━━━ TASK DATA ━━━
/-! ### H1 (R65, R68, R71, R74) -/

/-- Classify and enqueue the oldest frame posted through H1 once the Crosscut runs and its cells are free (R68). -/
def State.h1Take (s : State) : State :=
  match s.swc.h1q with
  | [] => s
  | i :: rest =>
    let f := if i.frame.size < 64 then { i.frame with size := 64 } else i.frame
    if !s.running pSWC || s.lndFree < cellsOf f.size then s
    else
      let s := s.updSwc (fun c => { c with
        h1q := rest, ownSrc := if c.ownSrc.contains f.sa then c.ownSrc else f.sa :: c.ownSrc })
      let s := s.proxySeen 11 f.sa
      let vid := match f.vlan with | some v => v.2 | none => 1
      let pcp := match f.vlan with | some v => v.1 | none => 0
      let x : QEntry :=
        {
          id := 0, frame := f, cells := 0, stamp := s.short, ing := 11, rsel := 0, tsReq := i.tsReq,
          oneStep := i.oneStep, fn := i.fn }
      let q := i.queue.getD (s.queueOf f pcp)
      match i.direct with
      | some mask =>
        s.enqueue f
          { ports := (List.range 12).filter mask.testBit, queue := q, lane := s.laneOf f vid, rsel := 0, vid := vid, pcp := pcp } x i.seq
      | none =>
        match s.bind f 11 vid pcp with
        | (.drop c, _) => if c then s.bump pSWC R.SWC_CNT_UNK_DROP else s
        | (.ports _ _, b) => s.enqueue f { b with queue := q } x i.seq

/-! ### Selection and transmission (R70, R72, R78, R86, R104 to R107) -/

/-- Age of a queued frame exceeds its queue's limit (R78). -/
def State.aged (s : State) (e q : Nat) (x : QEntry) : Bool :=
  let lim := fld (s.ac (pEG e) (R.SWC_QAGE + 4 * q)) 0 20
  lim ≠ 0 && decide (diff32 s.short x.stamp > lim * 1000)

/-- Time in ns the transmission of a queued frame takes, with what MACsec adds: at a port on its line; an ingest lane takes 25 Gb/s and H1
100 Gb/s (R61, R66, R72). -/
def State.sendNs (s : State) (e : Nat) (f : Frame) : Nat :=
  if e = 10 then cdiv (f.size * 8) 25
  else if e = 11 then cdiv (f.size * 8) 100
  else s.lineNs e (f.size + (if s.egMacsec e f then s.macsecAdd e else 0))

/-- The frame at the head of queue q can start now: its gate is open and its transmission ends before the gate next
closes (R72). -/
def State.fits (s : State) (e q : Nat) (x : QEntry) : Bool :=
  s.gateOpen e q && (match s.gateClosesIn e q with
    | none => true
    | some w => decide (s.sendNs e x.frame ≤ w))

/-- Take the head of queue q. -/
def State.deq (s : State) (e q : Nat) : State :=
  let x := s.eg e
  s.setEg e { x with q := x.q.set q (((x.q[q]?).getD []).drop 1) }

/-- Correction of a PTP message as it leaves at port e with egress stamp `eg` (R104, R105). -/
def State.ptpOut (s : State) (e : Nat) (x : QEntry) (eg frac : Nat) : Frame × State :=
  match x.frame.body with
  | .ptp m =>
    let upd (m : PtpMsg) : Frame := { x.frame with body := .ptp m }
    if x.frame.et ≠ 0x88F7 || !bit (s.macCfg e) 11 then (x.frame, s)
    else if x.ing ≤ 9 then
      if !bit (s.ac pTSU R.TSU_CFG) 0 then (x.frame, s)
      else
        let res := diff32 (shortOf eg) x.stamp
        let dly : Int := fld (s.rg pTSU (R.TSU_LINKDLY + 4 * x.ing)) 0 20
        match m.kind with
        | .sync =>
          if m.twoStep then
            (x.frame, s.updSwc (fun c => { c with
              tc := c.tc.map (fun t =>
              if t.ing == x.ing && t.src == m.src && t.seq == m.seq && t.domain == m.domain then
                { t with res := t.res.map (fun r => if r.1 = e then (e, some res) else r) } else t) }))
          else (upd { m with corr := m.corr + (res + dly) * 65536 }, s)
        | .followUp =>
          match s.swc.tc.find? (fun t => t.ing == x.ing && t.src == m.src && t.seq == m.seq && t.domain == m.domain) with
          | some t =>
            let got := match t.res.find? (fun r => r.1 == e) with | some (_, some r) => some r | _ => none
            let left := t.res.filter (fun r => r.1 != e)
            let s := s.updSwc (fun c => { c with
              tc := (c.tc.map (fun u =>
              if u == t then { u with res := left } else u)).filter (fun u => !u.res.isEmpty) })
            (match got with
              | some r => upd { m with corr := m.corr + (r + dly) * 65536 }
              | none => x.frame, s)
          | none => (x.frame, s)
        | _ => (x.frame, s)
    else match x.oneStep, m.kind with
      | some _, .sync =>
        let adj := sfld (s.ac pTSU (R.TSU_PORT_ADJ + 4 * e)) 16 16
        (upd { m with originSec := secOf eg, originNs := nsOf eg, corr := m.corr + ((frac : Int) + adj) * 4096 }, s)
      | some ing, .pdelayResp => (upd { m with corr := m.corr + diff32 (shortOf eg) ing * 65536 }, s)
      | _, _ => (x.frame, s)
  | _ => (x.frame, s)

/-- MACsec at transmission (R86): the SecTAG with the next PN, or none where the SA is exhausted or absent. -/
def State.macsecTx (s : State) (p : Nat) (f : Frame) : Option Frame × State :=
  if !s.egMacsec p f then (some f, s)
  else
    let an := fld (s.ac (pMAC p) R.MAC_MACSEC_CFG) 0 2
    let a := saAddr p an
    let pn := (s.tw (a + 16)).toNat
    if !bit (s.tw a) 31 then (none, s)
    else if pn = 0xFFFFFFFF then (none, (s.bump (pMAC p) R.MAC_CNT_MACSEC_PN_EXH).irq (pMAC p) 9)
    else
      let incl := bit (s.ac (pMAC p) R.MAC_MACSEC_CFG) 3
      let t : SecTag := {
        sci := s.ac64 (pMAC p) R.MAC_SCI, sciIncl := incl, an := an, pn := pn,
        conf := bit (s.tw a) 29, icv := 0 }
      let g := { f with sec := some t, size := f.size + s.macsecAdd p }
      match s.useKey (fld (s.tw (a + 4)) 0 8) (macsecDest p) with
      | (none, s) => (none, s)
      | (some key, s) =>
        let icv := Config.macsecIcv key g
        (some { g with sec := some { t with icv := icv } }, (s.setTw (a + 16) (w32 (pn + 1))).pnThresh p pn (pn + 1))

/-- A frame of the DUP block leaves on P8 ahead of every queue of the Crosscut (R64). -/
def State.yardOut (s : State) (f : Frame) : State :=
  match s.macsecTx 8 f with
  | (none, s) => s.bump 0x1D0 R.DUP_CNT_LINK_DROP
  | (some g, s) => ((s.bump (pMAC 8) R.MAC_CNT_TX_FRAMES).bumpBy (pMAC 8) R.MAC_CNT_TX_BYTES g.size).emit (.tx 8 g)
━━━
#### WORK INSTRUCTIONS:
Print only the lines running from the one with "Crosscut (R64). -/" to the final line of the data above, each exactly as it appears.

#### EXERCISE OUTPUT:
/-- A frame of the DUP block leaves on P8 ahead of every queue of the Crosscut (R64). -/
def State.yardOut (s : State) (f : Frame) : State :=
  match s.macsecTx 8 f with
  | (none, s) => s.bump 0x1D0 R.DUP_CNT_LINK_DROP
  | (some g, s) => ((s.bump (pMAC 8) R.MAC_CNT_TX_FRAMES).bumpBy (pMAC 8) R.MAC_CNT_TX_BYTES g.size).emit (.tx 8 g)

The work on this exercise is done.